**AIM OF THE EXERCISE:** The lines to copy from the data below are those that hold the string "formedness".

┄┄┄┄┄┄┄┄┄┄┄┄┄┄┄┄┄┄┄┄

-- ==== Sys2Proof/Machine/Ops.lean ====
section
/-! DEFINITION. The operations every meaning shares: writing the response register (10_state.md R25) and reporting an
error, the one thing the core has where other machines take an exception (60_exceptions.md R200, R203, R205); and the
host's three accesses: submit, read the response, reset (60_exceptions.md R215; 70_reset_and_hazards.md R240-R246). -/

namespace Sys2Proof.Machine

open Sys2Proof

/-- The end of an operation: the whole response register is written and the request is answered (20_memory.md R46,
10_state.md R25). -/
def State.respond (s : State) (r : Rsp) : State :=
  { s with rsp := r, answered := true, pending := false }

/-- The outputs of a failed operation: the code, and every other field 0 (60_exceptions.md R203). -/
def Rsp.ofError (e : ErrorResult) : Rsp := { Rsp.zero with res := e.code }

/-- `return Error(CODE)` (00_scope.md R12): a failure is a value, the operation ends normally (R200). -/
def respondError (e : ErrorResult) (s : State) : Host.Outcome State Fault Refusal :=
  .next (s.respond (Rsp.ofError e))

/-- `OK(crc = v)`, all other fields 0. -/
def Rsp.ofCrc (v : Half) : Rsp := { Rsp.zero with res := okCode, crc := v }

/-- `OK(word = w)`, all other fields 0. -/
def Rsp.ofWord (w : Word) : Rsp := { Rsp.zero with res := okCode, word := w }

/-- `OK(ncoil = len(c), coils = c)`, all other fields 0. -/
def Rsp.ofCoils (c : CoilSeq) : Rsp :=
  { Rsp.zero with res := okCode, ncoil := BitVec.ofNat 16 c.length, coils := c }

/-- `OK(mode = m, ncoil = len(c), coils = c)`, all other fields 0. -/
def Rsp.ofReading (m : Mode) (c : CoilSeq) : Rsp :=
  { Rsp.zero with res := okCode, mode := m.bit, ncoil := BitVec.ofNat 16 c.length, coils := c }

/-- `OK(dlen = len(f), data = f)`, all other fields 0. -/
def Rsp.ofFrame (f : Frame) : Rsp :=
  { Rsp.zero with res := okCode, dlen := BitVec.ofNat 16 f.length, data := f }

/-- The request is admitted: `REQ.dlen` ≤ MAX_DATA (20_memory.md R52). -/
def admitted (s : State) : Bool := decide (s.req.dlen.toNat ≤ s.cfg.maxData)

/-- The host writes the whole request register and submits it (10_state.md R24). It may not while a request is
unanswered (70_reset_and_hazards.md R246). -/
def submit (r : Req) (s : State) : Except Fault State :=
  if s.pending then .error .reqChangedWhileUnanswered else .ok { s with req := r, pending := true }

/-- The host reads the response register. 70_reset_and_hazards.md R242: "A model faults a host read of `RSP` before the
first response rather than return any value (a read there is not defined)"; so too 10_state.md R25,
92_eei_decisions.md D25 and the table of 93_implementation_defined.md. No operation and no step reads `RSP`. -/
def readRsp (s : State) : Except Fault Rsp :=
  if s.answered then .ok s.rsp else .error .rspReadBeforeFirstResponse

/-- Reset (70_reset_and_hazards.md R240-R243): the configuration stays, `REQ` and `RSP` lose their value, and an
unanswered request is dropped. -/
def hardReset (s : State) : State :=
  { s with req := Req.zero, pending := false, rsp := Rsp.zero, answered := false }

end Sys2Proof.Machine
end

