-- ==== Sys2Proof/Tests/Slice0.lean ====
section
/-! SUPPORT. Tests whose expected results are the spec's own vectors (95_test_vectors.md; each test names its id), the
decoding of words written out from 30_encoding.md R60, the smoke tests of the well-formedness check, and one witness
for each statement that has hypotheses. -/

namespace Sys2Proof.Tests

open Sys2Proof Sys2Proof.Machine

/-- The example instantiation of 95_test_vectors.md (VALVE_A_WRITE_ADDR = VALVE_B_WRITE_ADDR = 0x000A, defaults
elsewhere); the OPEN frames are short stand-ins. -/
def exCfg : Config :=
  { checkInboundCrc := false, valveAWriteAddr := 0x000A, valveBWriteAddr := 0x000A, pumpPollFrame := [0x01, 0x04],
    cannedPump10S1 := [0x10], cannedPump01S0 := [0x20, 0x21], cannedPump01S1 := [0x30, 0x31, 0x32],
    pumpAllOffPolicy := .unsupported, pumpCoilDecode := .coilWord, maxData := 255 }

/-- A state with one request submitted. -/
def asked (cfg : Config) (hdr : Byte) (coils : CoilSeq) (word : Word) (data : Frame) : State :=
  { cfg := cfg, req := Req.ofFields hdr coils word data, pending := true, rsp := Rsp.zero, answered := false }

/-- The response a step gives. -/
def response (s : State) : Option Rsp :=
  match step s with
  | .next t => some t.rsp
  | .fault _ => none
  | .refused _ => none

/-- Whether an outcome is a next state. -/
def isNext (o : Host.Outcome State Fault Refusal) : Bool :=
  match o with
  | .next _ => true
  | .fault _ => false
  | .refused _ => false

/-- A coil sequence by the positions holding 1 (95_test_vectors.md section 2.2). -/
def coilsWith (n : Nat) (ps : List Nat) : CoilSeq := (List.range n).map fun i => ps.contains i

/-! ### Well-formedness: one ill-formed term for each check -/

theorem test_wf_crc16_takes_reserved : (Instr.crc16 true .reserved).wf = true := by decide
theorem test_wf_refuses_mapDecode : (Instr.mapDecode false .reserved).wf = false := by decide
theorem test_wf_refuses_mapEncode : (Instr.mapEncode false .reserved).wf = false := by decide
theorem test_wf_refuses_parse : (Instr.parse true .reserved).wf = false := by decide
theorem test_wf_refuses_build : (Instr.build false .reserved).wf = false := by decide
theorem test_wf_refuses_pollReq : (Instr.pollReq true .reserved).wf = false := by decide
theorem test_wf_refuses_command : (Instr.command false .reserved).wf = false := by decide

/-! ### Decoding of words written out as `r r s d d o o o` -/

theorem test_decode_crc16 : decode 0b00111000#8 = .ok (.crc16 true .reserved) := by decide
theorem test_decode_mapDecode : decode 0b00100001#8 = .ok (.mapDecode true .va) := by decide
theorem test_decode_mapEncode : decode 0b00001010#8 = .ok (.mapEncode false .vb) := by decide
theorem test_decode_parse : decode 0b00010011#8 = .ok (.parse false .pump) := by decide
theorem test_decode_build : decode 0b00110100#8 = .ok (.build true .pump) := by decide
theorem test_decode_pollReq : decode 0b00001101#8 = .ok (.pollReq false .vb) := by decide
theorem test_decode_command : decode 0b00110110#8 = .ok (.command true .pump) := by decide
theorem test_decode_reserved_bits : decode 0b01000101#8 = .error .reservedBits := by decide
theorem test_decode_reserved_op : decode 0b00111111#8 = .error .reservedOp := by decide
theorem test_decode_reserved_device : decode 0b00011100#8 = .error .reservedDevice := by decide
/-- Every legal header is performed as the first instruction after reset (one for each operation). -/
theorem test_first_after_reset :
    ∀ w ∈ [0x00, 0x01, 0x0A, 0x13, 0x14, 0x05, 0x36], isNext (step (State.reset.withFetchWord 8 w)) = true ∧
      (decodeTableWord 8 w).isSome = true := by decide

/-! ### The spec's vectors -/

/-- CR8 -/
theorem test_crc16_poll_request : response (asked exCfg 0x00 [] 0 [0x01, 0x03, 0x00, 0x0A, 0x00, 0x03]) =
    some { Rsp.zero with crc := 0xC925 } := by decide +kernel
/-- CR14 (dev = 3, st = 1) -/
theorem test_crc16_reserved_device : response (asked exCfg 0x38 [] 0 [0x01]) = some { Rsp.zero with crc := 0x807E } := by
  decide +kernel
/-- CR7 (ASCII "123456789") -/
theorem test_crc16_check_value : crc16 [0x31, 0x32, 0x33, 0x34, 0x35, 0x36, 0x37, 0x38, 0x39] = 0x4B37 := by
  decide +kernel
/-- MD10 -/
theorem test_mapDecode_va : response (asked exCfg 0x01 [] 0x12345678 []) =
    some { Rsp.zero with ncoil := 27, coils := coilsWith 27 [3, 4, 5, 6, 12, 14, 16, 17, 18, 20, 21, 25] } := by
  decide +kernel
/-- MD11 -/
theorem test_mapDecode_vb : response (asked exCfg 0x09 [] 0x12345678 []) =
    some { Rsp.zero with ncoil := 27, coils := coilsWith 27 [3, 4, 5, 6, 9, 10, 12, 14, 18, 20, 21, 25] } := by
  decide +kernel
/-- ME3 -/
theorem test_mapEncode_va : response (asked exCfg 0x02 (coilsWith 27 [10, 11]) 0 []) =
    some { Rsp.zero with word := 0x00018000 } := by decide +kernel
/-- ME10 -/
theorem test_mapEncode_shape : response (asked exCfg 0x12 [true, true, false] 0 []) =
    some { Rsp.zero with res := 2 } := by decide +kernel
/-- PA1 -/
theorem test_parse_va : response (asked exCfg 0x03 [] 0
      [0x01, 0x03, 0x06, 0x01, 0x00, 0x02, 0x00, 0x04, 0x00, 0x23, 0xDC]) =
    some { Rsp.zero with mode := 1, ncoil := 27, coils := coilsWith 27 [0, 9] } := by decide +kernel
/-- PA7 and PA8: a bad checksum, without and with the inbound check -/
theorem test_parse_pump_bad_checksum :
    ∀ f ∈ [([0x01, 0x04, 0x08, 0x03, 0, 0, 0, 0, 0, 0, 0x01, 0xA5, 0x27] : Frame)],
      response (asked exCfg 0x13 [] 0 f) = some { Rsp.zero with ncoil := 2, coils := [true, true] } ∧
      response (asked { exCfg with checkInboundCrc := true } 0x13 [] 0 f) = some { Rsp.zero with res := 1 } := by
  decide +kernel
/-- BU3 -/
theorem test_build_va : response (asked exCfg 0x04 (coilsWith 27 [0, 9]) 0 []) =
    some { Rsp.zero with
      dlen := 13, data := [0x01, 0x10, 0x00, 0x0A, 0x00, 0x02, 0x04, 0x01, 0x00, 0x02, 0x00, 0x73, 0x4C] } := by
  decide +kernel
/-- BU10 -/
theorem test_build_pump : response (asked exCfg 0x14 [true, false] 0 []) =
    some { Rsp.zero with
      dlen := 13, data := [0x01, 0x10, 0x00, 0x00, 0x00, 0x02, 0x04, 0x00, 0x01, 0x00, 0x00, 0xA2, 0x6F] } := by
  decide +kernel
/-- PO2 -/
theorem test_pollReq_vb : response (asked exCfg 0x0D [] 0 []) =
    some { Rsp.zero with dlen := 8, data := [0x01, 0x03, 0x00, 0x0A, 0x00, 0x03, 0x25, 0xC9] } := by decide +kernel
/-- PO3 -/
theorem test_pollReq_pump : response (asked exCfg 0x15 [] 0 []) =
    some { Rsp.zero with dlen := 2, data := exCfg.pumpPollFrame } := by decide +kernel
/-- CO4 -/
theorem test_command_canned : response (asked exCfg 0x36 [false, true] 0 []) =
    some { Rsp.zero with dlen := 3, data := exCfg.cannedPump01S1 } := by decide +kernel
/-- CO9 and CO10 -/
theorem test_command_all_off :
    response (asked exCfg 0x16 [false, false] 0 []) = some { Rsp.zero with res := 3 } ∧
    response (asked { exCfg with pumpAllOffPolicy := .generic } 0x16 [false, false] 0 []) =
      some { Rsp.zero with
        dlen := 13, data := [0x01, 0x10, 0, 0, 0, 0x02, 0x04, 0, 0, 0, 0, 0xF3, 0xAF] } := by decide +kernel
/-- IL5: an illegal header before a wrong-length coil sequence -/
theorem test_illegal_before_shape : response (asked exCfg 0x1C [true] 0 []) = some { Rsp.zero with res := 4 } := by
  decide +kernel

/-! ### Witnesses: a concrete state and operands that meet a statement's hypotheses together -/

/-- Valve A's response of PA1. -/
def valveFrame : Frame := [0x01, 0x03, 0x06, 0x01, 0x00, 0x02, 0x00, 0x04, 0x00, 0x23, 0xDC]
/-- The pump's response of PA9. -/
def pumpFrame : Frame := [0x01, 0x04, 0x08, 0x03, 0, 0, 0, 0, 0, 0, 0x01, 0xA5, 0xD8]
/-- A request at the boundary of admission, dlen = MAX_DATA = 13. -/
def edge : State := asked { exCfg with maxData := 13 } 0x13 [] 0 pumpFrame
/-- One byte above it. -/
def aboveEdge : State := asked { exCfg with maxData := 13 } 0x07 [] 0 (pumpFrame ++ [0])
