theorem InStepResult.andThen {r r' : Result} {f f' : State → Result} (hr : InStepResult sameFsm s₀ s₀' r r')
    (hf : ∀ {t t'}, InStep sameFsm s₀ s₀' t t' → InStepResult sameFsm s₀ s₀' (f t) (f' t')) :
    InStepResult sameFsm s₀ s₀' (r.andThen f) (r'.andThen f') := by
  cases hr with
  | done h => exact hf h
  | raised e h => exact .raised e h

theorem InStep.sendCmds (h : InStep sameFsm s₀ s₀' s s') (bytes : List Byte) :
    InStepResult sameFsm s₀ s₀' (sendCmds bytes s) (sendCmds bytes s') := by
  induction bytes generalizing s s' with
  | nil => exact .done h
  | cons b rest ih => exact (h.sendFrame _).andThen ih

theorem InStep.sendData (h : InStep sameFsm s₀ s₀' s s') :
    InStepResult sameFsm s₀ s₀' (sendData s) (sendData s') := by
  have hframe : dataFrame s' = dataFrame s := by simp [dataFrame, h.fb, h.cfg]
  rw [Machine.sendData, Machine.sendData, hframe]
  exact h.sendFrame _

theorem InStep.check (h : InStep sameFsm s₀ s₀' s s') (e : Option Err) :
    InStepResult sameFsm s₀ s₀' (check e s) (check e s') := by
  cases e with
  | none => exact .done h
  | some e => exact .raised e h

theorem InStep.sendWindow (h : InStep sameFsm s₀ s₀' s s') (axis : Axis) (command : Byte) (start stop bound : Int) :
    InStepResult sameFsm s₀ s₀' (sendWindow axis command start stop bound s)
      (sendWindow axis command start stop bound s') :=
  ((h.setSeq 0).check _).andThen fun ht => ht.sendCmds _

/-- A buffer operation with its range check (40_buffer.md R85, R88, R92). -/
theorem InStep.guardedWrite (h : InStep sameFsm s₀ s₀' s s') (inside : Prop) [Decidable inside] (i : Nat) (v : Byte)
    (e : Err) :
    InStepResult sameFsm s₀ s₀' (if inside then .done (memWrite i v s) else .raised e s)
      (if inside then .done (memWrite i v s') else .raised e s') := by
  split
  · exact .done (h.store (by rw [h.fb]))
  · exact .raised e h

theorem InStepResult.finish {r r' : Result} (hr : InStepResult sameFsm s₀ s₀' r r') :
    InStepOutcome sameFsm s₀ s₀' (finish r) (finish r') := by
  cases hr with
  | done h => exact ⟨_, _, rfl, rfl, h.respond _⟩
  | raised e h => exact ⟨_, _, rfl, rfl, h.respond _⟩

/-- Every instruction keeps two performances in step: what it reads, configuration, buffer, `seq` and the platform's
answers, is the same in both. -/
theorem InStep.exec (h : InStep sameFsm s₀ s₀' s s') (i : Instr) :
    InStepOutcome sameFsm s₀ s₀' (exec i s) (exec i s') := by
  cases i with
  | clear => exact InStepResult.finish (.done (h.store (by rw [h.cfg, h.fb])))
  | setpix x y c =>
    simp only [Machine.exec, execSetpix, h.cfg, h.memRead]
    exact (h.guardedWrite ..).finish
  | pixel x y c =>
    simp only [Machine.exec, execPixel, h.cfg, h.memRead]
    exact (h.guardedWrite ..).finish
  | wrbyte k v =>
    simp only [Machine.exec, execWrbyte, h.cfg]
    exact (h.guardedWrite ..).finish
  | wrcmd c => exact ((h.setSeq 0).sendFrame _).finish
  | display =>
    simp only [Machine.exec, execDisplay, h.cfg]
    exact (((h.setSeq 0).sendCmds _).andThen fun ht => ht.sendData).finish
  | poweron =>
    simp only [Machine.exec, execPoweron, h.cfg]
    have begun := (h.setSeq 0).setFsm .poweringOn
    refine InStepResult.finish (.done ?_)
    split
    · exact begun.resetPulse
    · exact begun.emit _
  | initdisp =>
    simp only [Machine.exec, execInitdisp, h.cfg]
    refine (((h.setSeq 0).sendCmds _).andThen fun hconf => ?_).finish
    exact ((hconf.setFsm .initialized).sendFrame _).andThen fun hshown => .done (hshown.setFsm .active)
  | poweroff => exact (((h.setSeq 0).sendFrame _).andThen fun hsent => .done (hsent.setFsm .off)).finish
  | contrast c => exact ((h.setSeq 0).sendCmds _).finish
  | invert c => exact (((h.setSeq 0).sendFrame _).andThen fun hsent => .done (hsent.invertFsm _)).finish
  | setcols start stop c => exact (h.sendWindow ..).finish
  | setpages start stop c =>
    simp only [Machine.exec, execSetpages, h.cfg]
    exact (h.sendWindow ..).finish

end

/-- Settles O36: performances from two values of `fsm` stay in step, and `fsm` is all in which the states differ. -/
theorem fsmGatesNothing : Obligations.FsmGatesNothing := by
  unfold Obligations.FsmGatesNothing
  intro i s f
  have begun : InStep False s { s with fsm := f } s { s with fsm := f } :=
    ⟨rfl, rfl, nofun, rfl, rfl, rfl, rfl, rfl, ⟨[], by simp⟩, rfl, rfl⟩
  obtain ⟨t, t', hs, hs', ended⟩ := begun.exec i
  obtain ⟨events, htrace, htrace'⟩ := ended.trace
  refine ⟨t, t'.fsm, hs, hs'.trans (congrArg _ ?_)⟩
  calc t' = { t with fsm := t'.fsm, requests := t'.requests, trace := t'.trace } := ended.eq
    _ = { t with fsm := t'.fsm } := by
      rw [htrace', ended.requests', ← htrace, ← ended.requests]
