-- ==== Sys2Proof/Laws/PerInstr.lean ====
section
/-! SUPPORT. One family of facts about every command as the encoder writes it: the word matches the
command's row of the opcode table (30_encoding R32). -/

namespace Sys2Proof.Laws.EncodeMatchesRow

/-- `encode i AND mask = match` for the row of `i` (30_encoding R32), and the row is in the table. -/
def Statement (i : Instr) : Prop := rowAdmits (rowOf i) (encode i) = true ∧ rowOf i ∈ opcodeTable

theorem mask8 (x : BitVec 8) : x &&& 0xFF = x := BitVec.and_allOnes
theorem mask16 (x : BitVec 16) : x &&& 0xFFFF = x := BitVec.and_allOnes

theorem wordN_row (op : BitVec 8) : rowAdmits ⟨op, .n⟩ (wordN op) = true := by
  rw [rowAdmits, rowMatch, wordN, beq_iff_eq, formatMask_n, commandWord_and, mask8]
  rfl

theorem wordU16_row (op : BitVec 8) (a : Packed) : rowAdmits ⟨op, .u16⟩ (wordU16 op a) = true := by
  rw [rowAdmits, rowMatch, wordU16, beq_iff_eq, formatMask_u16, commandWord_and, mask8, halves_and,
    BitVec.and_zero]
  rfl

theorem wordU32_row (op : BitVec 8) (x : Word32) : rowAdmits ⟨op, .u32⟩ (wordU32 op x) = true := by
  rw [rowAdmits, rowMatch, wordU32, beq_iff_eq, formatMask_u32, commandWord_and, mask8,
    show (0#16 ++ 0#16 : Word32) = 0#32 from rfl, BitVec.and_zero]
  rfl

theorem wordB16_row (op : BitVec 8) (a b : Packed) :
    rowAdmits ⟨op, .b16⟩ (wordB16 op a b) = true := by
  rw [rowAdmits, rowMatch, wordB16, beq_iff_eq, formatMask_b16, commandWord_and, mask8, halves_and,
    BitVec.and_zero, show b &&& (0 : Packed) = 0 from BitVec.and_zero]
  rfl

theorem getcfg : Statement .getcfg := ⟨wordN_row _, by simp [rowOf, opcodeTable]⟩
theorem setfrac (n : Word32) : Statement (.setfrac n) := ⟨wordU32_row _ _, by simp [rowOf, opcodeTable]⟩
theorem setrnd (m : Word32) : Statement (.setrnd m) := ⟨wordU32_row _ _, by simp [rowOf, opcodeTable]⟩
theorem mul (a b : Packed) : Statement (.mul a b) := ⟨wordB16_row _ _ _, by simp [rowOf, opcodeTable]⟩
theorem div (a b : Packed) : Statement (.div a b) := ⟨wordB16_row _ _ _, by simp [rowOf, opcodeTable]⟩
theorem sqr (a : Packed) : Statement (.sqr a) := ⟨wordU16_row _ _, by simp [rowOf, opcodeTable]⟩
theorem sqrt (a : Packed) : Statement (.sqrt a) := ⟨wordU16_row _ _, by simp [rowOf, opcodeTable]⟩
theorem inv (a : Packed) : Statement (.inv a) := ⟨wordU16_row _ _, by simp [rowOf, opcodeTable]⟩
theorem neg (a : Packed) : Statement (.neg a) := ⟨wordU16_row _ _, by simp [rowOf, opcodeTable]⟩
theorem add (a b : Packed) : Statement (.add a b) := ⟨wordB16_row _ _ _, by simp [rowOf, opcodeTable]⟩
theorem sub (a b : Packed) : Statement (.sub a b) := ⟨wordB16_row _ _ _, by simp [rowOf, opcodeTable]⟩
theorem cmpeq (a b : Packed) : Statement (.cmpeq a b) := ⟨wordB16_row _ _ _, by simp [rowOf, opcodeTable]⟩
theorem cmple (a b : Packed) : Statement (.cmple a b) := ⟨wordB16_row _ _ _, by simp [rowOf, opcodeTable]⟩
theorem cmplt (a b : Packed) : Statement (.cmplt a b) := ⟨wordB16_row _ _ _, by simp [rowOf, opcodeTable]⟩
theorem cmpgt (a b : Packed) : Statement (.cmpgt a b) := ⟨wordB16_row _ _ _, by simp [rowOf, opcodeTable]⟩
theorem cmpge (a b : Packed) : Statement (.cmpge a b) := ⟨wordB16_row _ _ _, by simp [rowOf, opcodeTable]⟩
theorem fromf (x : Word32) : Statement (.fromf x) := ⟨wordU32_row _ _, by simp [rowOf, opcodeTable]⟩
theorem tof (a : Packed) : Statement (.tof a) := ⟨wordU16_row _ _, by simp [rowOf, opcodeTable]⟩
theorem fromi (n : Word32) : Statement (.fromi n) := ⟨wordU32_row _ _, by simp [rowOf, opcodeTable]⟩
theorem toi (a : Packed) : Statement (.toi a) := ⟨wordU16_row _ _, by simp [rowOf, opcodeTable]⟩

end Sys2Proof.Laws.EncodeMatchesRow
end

┄┄┄┄┄┄┄┄┄┄┄┄┄┄┄┄┄┄┄┄

**TASK SOLUTION:**
decoding of words written out from 30_encoding.md R60, the smoke tests of the well-formedness check, and one witness
/-! ### Well-formedness: one ill-formed term for each check -/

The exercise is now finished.